Minister of Labour and Social Welfare
- In office 17 June 1972 – 2 November 1972
- President: Salvador Allende
- Preceded by: José Oyarce
- Succeeded by: Luis Figueroa Mazuela

Personal details
- Born: 25 February 1932 Santiago, Chile
- Died: 17 April 2022 (aged 90) Santiago, Chile
- Party: Communist Party of Chile
- Parent(s): José Baltra Baltra, María Moreno Cabezas
- Occupation: Politician, journalist

= Mireya Baltra =

Chilean sociologist, journalist, and politician (1932–2022)

Mireya Baltra Moreno (25 February 1932 – 17 April 2022) was a Chilean sociologist, journalist, and politician of the Communist Party of Chile. She was a councillor (1963–1969) and a deputy (1969–1973) for Santiago, and served as Minister of Labour and Social Welfare in Salvador Allende's government.

==Early life==
Baltra was the daughter of José Baltra Baltra and María Moreno Cabezas, newsvendors in the centre of Santiago. Her father was a member of the Radical Party.

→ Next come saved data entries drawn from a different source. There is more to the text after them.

-- ==== Sys2Proof/Machine/Ops.lean ====
section
/-! DEFINITION. The named operations over the state: the two writable memories `RK` and `HIST` (rule R60), acceptance and
completion of a command (rule R230), taking an error (rule R262), the reset edge (rule R300), and the ports. There is no
return from an error: nothing is saved and nothing restored (rule R265). -/

namespace Sys2Proof.Machine

/-- `MemRead(RK, i)` (rule R62). That `RKV[i] = 1` is checked before (rule R231). -/
def rkRead (s : State) (i : Fin 20) : Word32 := s.rk[i]

/-- `MemWrite(RK, i, v)`: stores the entry and sets `RKV[i]` (rule R62). -/
def rkWrite (i : Fin 20) (v : Word32) (s : State) : State :=
  { s with rk := s.rk.set i v, rkv := s.rkv.set i true }

/-- A read of `SP`: 0 in `STATELESS` mode (rule R22). -/
def spRead (s : State) : Nat :=
  match s.params.arxMode with
  | .history => s.sp
  | .stateless => 0

/-- The records on the stack, oldest first: entries at `SP` and beyond have no value (rule R28), and `HIST` does not
exist in `STATELESS` mode (rule R20). -/
def stack (s : State) : List HistRec := s.hist.take (spRead s)

/-- `HistPush(x)` (rule R163); nothing in `STATELESS` mode (rule R169). -/
def histPush (x : Lane) (s : State) : State :=
  match s.params.arxMode with
  | .history => { s with hist := s.hist.take s.sp ++ [recOf x], sp := s.sp + 1 }
  | .stateless => s

/-- `HistPop()`: the top record and the state with `SP` one lower; none when the stack is empty (rule R165). A pop does
not erase the record (rule R214). A place below `SP` that holds no record, which no run reaches (log 12), gives none. -/
def histPop (s : State) : Option (HistRec × State) :=
  if s.sp = 0 then none
  else (s.hist[s.sp - 1]?).map fun e => (e, { s with sp := s.sp - 1 })

/-- The popped records are gone: entries at `SP` and beyond have no value (rule R28). In `STATELESS` mode nothing was
popped (rule R169). -/
def dropPopped (s : State) : State :=
  match s.params.arxMode with
  | .history => { s with hist := s.hist.take s.sp }
  | .stateless => s

/-- `F1Fwd(x, k)`: push the record and return `F1(x, k)` (rules R167, R169). -/
def f1Fwd (x k : Lane) (s : State) : Lane × State := (f1 x k, histPush x s)

/-- `F1Inv(v, k)`: pop and check, raising NOHIST (rule R165); in `STATELESS` mode it does nothing and returns nothing
(rule R169). -/
def f1Inv (v k : Lane) (s : State) : Except ErrCode (Option Lane × State) :=
  match s.params.arxMode with
  | .stateless => .ok (none, s)
  | .history =>
    match histPop s with
    | none => .error .nohist
    | some (e, s') => if e.x = v then .ok (some (recValue e k), s') else .error .nohist

/-- The form of `F1Inv` that raises nothing, for the round-level view: it sets `MISM` instead (rule R214). -/
def f1InvQuiet (v : Lane) (s : State) : State :=
  match s.params.arxMode with
  | .stateless => s
  | .history =>
    match histPop s with
    | none => { s with mism := true }
    | some (e, s') => if e.x = v then s' else { s' with mism := true }

/-- The canonical form of the writable memories: as many records as `SP` says, each the record of its `x`, none in
`STATELESS` mode, and no more than the stack has room for (rules R20, R28, R43, R164). -/
def Memory.wf (s : State) : Bool :=
  decide (s.hist.length = s.sp) && s.hist.all (fun r => decide (r = recOf r.x)) &&
  (match s.params.arxMode with
   | .stateless => decide (s.sp = 0)
   | .history => match s.params.histDepth with
     | none => true
     | some d => decide (s.sp ≤ d))

/-- The lanes, `KS`, `RND`, `SPSAVE` and `MISM` have no value outside their command (rules R23, R24, R30, R42, R230): each
takes a free value (log 6). -/
def forgetWork (s : State) : State :=
  { s with
    lanes := Config.freeLanes s.freeCtr
    ks := Config.freeKs s.freeCtr
    rnd := Config.freeRnd s.freeCtr
    spSave := Config.freeSpSave s.freeCtr
    mism := Config.freeMism s.freeCtr
    freeCtr := s.freeCtr + 1 }

/-- What the acceptance of any command clears: `DONE`, `ERR`, `DOUT_VALID` (rules R98, R230). -/
def beginCommand (s : State) : State := { s with done := false, err := 0, doutValid := false }

/-- Completion without error (rules R98, R230). -/
def complete (s : State) : State := forgetWork { s with err := 0, done := true, fsm := .idle }

/-- `raise E` (rule R262): TAKING AN ERROR. Everything but these fields is as it was in `s`, which callers give as it was
when the command was accepted. -/
def raise (e : ErrCode) (s : State) : State :=
  forgetWork { s with err := errBits e, fault := true, done := true, doutValid := false, fsm := .idle }

/-- The reset edge (rules R300, R301): the state of rule R40, whatever the engine was doing. The parameters, the host's
side of the interface and the count of free values are not the engine's to reset (log 15). -/
def resetEngine (s : State) : State :=
  { State.resetFor s.params with ports := s.ports, pending := s.pending, freeCtr := s.freeCtr }

/-- The next sample on the input ports; quiet when the host has no more to drive (log 7). -/
def advancePorts (s : State) : State :=
  match s.pending with
  | [] => { s with ports := .quiet }
  | p :: ps => { s with ports := p, pending := ps }

/-- Apply a change to the next state of an outcome. -/
def onNext (f : State → State) : Host.Outcome State Fault Refusal → Host.Outcome State Fault Refusal
  | .next s => .next (f s)
  | .fault r => .fault r
  | .refused r => .refused r

end Sys2Proof.Machine
end

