-- ==== Sys2Proof/Laws/State.lean ====
section
/-! SUPPORT. What each plain operation does to each field of the state, one lemma per field and operation. -/

namespace Sys2Proof.Machine

@[simp] theorem rkWrite_lanes (i : Fin 20) (v : Word32) (s : State) : (rkWrite i v s).lanes = s.lanes := rfl
@[simp] theorem rkWrite_ks (i : Fin 20) (v : Word32) (s : State) : (rkWrite i v s).ks = s.ks := rfl
@[simp] theorem rkWrite_rk (i : Fin 20) (v : Word32) (s : State) : (rkWrite i v s).rk = s.rk.set i v := rfl
@[simp] theorem rkWrite_rkv (i : Fin 20) (v : Word32) (s : State) : (rkWrite i v s).rkv = s.rkv.set i true := rfl
@[simp] theorem rkWrite_hist (i : Fin 20) (v : Word32) (s : State) : (rkWrite i v s).hist = s.hist := rfl
@[simp] theorem rkWrite_sp (i : Fin 20) (v : Word32) (s : State) : (rkWrite i v s).sp = s.sp := rfl
@[simp] theorem rkWrite_dout (i : Fin 20) (v : Word32) (s : State) : (rkWrite i v s).dout = s.dout := rfl
@[simp] theorem rkWrite_doutValid (i : Fin 20) (v : Word32) (s : State) : (rkWrite i v s).doutValid = s.doutValid := rfl
@[simp] theorem rkWrite_fsm (i : Fin 20) (v : Word32) (s : State) : (rkWrite i v s).fsm = s.fsm := rfl
@[simp] theorem rkWrite_rnd (i : Fin 20) (v : Word32) (s : State) : (rkWrite i v s).rnd = s.rnd := rfl
@[simp] theorem rkWrite_err (i : Fin 20) (v : Word32) (s : State) : (rkWrite i v s).err = s.err := rfl
@[simp] theorem rkWrite_fault (i : Fin 20) (v : Word32) (s : State) : (rkWrite i v s).fault = s.fault := rfl
@[simp] theorem rkWrite_done (i : Fin 20) (v : Word32) (s : State) : (rkWrite i v s).done = s.done := rfl
@[simp] theorem rkWrite_tblErr (i : Fin 20) (v : Word32) (s : State) : (rkWrite i v s).tblErr = s.tblErr := rfl
@[simp] theorem rkWrite_spSave (i : Fin 20) (v : Word32) (s : State) : (rkWrite i v s).spSave = s.spSave := rfl
@[simp] theorem rkWrite_mism (i : Fin 20) (v : Word32) (s : State) : (rkWrite i v s).mism = s.mism := rfl
@[simp] theorem rkWrite_params (i : Fin 20) (v : Word32) (s : State) : (rkWrite i v s).params = s.params := rfl
@[simp] theorem rkWrite_ports (i : Fin 20) (v : Word32) (s : State) : (rkWrite i v s).ports = s.ports := rfl
@[simp] theorem rkWrite_pending (i : Fin 20) (v : Word32) (s : State) : (rkWrite i v s).pending = s.pending := rfl
@[simp] theorem rkWrite_freeCtr (i : Fin 20) (v : Word32) (s : State) : (rkWrite i v s).freeCtr = s.freeCtr := rfl

@[simp] theorem forgetWork_lanes (s : State) : (forgetWork s).lanes = Config.freeLanes s.freeCtr := rfl
@[simp] theorem forgetWork_ks (s : State) : (forgetWork s).ks = Config.freeKs s.freeCtr := rfl
@[simp] theorem forgetWork_rk (s : State) : (forgetWork s).rk = s.rk := rfl
@[simp] theorem forgetWork_rkv (s : State) : (forgetWork s).rkv = s.rkv := rfl
@[simp] theorem forgetWork_hist (s : State) : (forgetWork s).hist = s.hist := rfl
@[simp] theorem forgetWork_sp (s : State) : (forgetWork s).sp = s.sp := rfl
@[simp] theorem forgetWork_dout (s : State) : (forgetWork s).dout = s.dout := rfl
@[simp] theorem forgetWork_doutValid (s : State) : (forgetWork s).doutValid = s.doutValid := rfl
@[simp] theorem forgetWork_fsm (s : State) : (forgetWork s).fsm = s.fsm := rfl
@[simp] theorem forgetWork_rnd (s : State) : (forgetWork s).rnd = Config.freeRnd s.freeCtr := rfl
@[simp] theorem forgetWork_err (s : State) : (forgetWork s).err = s.err := rfl
@[simp] theorem forgetWork_fault (s : State) : (forgetWork s).fault = s.fault := rfl
@[simp] theorem forgetWork_done (s : State) : (forgetWork s).done = s.done := rfl
@[simp] theorem forgetWork_tblErr (s : State) : (forgetWork s).tblErr = s.tblErr := rfl
@[simp] theorem forgetWork_spSave (s : State) : (forgetWork s).spSave = Config.freeSpSave s.freeCtr := rfl
@[simp] theorem forgetWork_mism (s : State) : (forgetWork s).mism = Config.freeMism s.freeCtr := rfl
@[simp] theorem forgetWork_params (s : State) : (forgetWork s).params = s.params := rfl
@[simp] theorem forgetWork_ports (s : State) : (forgetWork s).ports = s.ports := rfl
@[simp] theorem forgetWork_pending (s : State) : (forgetWork s).pending = s.pending := rfl
@[simp] theorem forgetWork_freeCtr (s : State) : (forgetWork s).freeCtr = s.freeCtr + 1 := rfl

@[simp] theorem beginCommand_lanes (s : State) : (beginCommand s).lanes = s.lanes := rfl
@[simp] theorem beginCommand_ks (s : State) : (beginCommand s).ks = s.ks := rfl
@[simp] theorem beginCommand_rk (s : State) : (beginCommand s).rk = s.rk := rfl
@[simp] theorem beginCommand_rkv (s : State) : (beginCommand s).rkv = s.rkv := rfl
@[simp] theorem beginCommand_hist (s : State) : (beginCommand s).hist = s.hist := rfl
@[simp] theorem beginCommand_sp (s : State) : (beginCommand s).sp = s.sp := rfl
@[simp] theorem beginCommand_dout (s : State) : (beginCommand s).dout = s.dout := rfl
@[simp] theorem beginCommand_doutValid (s : State) : (beginCommand s).doutValid = false := rfl
@[simp] theorem beginCommand_fsm (s : State) : (beginCommand s).fsm = s.fsm := rfl
@[simp] theorem beginCommand_rnd (s : State) : (beginCommand s).rnd = s.rnd := rfl
@[simp] theorem beginCommand_err (s : State) : (beginCommand s).err = 0 := rfl
@[simp] theorem beginCommand_fault (s : State) : (beginCommand s).fault = s.fault := rfl
@[simp] theorem beginCommand_done (s : State) : (beginCommand s).done = false := rfl
@[simp] theorem beginCommand_tblErr (s : State) : (beginCommand s).tblErr = s.tblErr := rfl
@[simp] theorem beginCommand_spSave (s : State) : (beginCommand s).spSave = s.spSave := rfl
@[simp] theorem beginCommand_mism (s : State) : (beginCommand s).mism = s.mism := rfl
@[simp] theorem beginCommand_params (s : State) : (beginCommand s).params = s.params := rfl
@[simp] theorem beginCommand_ports (s : State) : (beginCommand s).ports = s.ports := rfl
@[simp] theorem beginCommand_pending (s : State) : (beginCommand s).pending = s.pending := rfl
@[simp] theorem beginCommand_freeCtr (s : State) : (beginCommand s).freeCtr = s.freeCtr := rfl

Baltra attended school at the Liceo Manuel de Salas and the Liceo N° 5 de Niñas. From childhood onward she helped her parents at their news kiosk in central Santiago. In 1957 she set up as a newsvendor on her own account, with another kiosk which she described as her “own viewpoint for social observation”.

She also worked as a reporter for Vea magazine from 1948 to 1950, and as a columnist for the newspaper El Siglo from 1960 to 1964, her first article being "La mujer como fuerza política" ("Women as a political force"). She also wrote for El Espectador and Las Noticias de Última Hora.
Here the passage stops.